Once set up, daily work is a short cycle you will repeat thousands of times:

  1. Edit your files in VS Code.
  2. git add . to stage what changed.
  3. git commit -m "Describe the change" to save a checkpoint.
  4. git push to send it up to GitHub.

Tip: Commit small and often — one logical change per commit — rather than one giant commit at the end of the week. Small commits make your history readable and make it easy to undo a single mistake.

Q. What is the difference between Git and GitHub?

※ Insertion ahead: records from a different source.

@[simp] theorem State.countCoin_frame (s : State) (coin : Coin) :
    (s.countCoin coin).now = s.now ∧ (s.countCoin coin).mem = s.mem ∧ (s.countCoin coin).pins = s.pins ∧
    (s.countCoin coin).power = s.power ∧ (s.countCoin coin).clock = s.clock ∧
    (s.countCoin coin).setup = s.setup ∧ (s.countCoin coin).coin = s.coin ∧
    (s.countCoin coin).lever = s.lever ∧ (s.countCoin coin).number = s.number ∧
    (s.countCoin coin).emitter = s.emitter ∧ (s.countCoin coin).line = s.line ∧
    (s.countCoin coin).hook = s.hook ∧ (s.countCoin coin).rating = s.rating ∧
    (s.countCoin coin).records = s.records ∧ (s.countCoin coin).tamper = s.tamper ∧
    (s.countCoin coin).alarms = s.alarms ∧ (s.countCoin coin).report = s.report ∧
    (s.countCoin coin).cash = s.cash ∧ (s.countCoin coin).mailbox = s.mailbox ∧
    (s.countCoin coin).pending = s.pending := by
  simp only [State.countCoin]
  (repeat' split) <;> simp

@[simp] theorem State.takeCoin_frame (s : State) (coin : Coin) :
    (s.takeCoin coin).now = s.now ∧ (s.takeCoin coin).mem = s.mem ∧ (s.takeCoin coin).pins = s.pins ∧
    (s.takeCoin coin).power = s.power ∧ (s.takeCoin coin).clock = s.clock ∧
    (s.takeCoin coin).setup = s.setup ∧ (s.takeCoin coin).lever = s.lever ∧
    (s.takeCoin coin).hook = s.hook ∧ (s.takeCoin coin).rating = s.rating ∧
    (s.takeCoin coin).tamper = s.tamper ∧ (s.takeCoin coin).mailbox = s.mailbox ∧
    (s.takeCoin coin).pending = s.pending := by
  simp only [State.takeCoin]
  (repeat' split) <;> simp

@[simp] theorem State.collectResult_frame (s : State) (op : EscrowOp) (k : Nat) :
    (s.collectResult op k).now = s.now ∧ (s.collectResult op k).mem = s.mem ∧
    (s.collectResult op k).pins = s.pins ∧ (s.collectResult op k).power = s.power ∧
    (s.collectResult op k).clock = s.clock ∧ (s.collectResult op k).setup = s.setup ∧
    (s.collectResult op k).lever = s.lever ∧ (s.collectResult op k).hook = s.hook ∧
    (s.collectResult op k).tamper = s.tamper ∧ (s.collectResult op k).mailbox = s.mailbox ∧
    (s.collectResult op k).pending = s.pending := by
  simp [State.collectResult]

@[simp] theorem State.refundResult_frame (s : State) (op : EscrowOp) (k : Nat) :
    (s.refundResult op k).now = s.now ∧ (s.refundResult op k).mem = s.mem ∧
    (s.refundResult op k).pins = s.pins ∧ (s.refundResult op k).power = s.power ∧
    (s.refundResult op k).clock = s.clock ∧ (s.refundResult op k).setup = s.setup ∧
    (s.refundResult op k).lever = s.lever ∧ (s.refundResult op k).hook = s.hook ∧
    (s.refundResult op k).rating = s.rating ∧ (s.refundResult op k).tamper = s.tamper ∧
    (s.refundResult op k).mailbox = s.mailbox ∧ (s.refundResult op k).pending = s.pending := by
  simp [State.refundResult]

@[simp] theorem State.moveGate_frame (s : State) :
    s.moveGate.now = s.now ∧ s.moveGate.mem = s.mem ∧ s.moveGate.pins = s.pins ∧
    s.moveGate.power = s.power ∧ s.moveGate.clock = s.clock ∧ s.moveGate.setup = s.setup ∧
    s.moveGate.lever = s.lever ∧ s.moveGate.number = s.number ∧ s.moveGate.emitter = s.emitter ∧
    s.moveGate.line = s.line ∧ s.moveGate.hook = s.hook ∧ s.moveGate.rating = s.rating ∧
    s.moveGate.records = s.records ∧ s.moveGate.tamper = s.tamper ∧ s.moveGate.alarms = s.alarms ∧
    s.moveGate.report = s.report ∧ s.moveGate.status = s.status ∧ s.moveGate.mailbox = s.mailbox ∧
    s.moveGate.pending = s.pending := by
  simp only [State.moveGate]
  (repeat' split) <;> simp

@[simp] theorem State.nextOperation_frame (s : State) :
    s.nextOperation.now = s.now ∧ s.nextOperation.mem = s.mem ∧ s.nextOperation.pins = s.pins ∧
    s.nextOperation.power = s.power ∧ s.nextOperation.clock = s.clock ∧ s.nextOperation.setup = s.setup ∧
    s.nextOperation.lever = s.lever ∧ s.nextOperation.number = s.number ∧
    s.nextOperation.emitter = s.emitter ∧ s.nextOperation.line = s.line ∧ s.nextOperation.hook = s.hook ∧
    s.nextOperation.rating = s.rating ∧ s.nextOperation.records = s.records ∧
    s.nextOperation.tamper = s.tamper ∧ s.nextOperation.alarms = s.alarms ∧
    s.nextOperation.report = s.report ∧ s.nextOperation.cash = s.cash ∧ s.nextOperation.path = s.path ∧
    s.nextOperation.status = s.status ∧ s.nextOperation.mailbox = s.mailbox ∧
    s.nextOperation.pending = s.pending := by
  simp only [State.nextOperation]
  (repeat' split) <;> simp

@[simp] theorem State.collectEnd_frame (s : State) (v : Nat) :
    (s.collectEnd v).now = s.now ∧ (s.collectEnd v).mem = s.mem ∧ (s.collectEnd v).pins = s.pins ∧
    (s.collectEnd v).power = s.power ∧ (s.collectEnd v).clock = s.clock ∧ (s.collectEnd v).setup = s.setup ∧
    (s.collectEnd v).lever = s.lever ∧ (s.collectEnd v).hook = s.hook ∧ (s.collectEnd v).tamper = s.tamper ∧
    (s.collectEnd v).mailbox = s.mailbox ∧ (s.collectEnd v).pending = s.pending := by
  simp only [State.collectEnd]
  (repeat' split) <;> simp

@[simp] theorem State.refundEnd_frame (s : State) :
    s.refundEnd.now = s.now ∧ s.refundEnd.mem = s.mem ∧ s.refundEnd.pins = s.pins ∧
    s.refundEnd.power = s.power ∧ s.refundEnd.clock = s.clock ∧ s.refundEnd.setup = s.setup ∧
    s.refundEnd.lever = s.lever ∧ s.refundEnd.number = s.number ∧ s.refundEnd.emitter = s.emitter ∧
    s.refundEnd.line = s.line ∧ s.refundEnd.hook = s.hook ∧ s.refundEnd.rating = s.rating ∧
    s.refundEnd.records = s.records ∧ s.refundEnd.tamper = s.tamper ∧ s.refundEnd.alarms = s.alarms ∧
    s.refundEnd.report = s.report ∧ s.refundEnd.mailbox = s.mailbox ∧ s.refundEnd.pending = s.pending := by
  simp only [State.refundEnd]
  (repeat' split) <;> simp

@[simp] theorem State.settleCollect_frame (s : State) :
    s.settleCollect.now = s.now ∧ s.settleCollect.mem = s.mem ∧ s.settleCollect.pins = s.pins ∧
    s.settleCollect.power = s.power ∧ s.settleCollect.clock = s.clock ∧ s.settleCollect.setup = s.setup ∧
    s.settleCollect.lever = s.lever ∧ s.settleCollect.hook = s.hook ∧ s.settleCollect.tamper = s.tamper ∧
    s.settleCollect.mailbox = s.mailbox ∧ s.settleCollect.pending = s.pending := by
  simp only [State.settleCollect]
  (repeat' split) <;> simp

@[simp] theorem State.settleRefund_frame (s : State) :
    s.settleRefund.now = s.now ∧ s.settleRefund.mem = s.mem ∧ s.settleRefund.pins = s.pins ∧
    s.settleRefund.power = s.power ∧ s.settleRefund.clock = s.clock ∧ s.settleRefund.setup = s.setup ∧
    s.settleRefund.lever = s.lever ∧ s.settleRefund.hook = s.hook ∧ s.settleRefund.rating = s.rating ∧
    s.settleRefund.tamper = s.tamper ∧ s.settleRefund.mailbox = s.mailbox ∧
    s.settleRefund.pending = s.pending := by
  simp only [State.settleRefund]
  (repeat' split) <;> simp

Answer: Git is the tool that records your project’s history locally. GitHub is an online service where you store, back up and share Git repositories. You can use Git without GitHub, but not the other way around.

✍️ Practice

  1. Turn your Personal Profile Page folder into a Git repo: run git init, git add ., and git commit -m "Initial profile page". Then run git log to see your commit.
  2. Add a .gitignore with .DS_Store in it, change a heading, then make a second commit describing the change.
  3. Create a free GitHub account and a new empty repository (do not add a README).

🏠 Homework

  1. Push one of your projects to GitHub and paste the repository link into your course notes. This link is the first thing you can show an employer.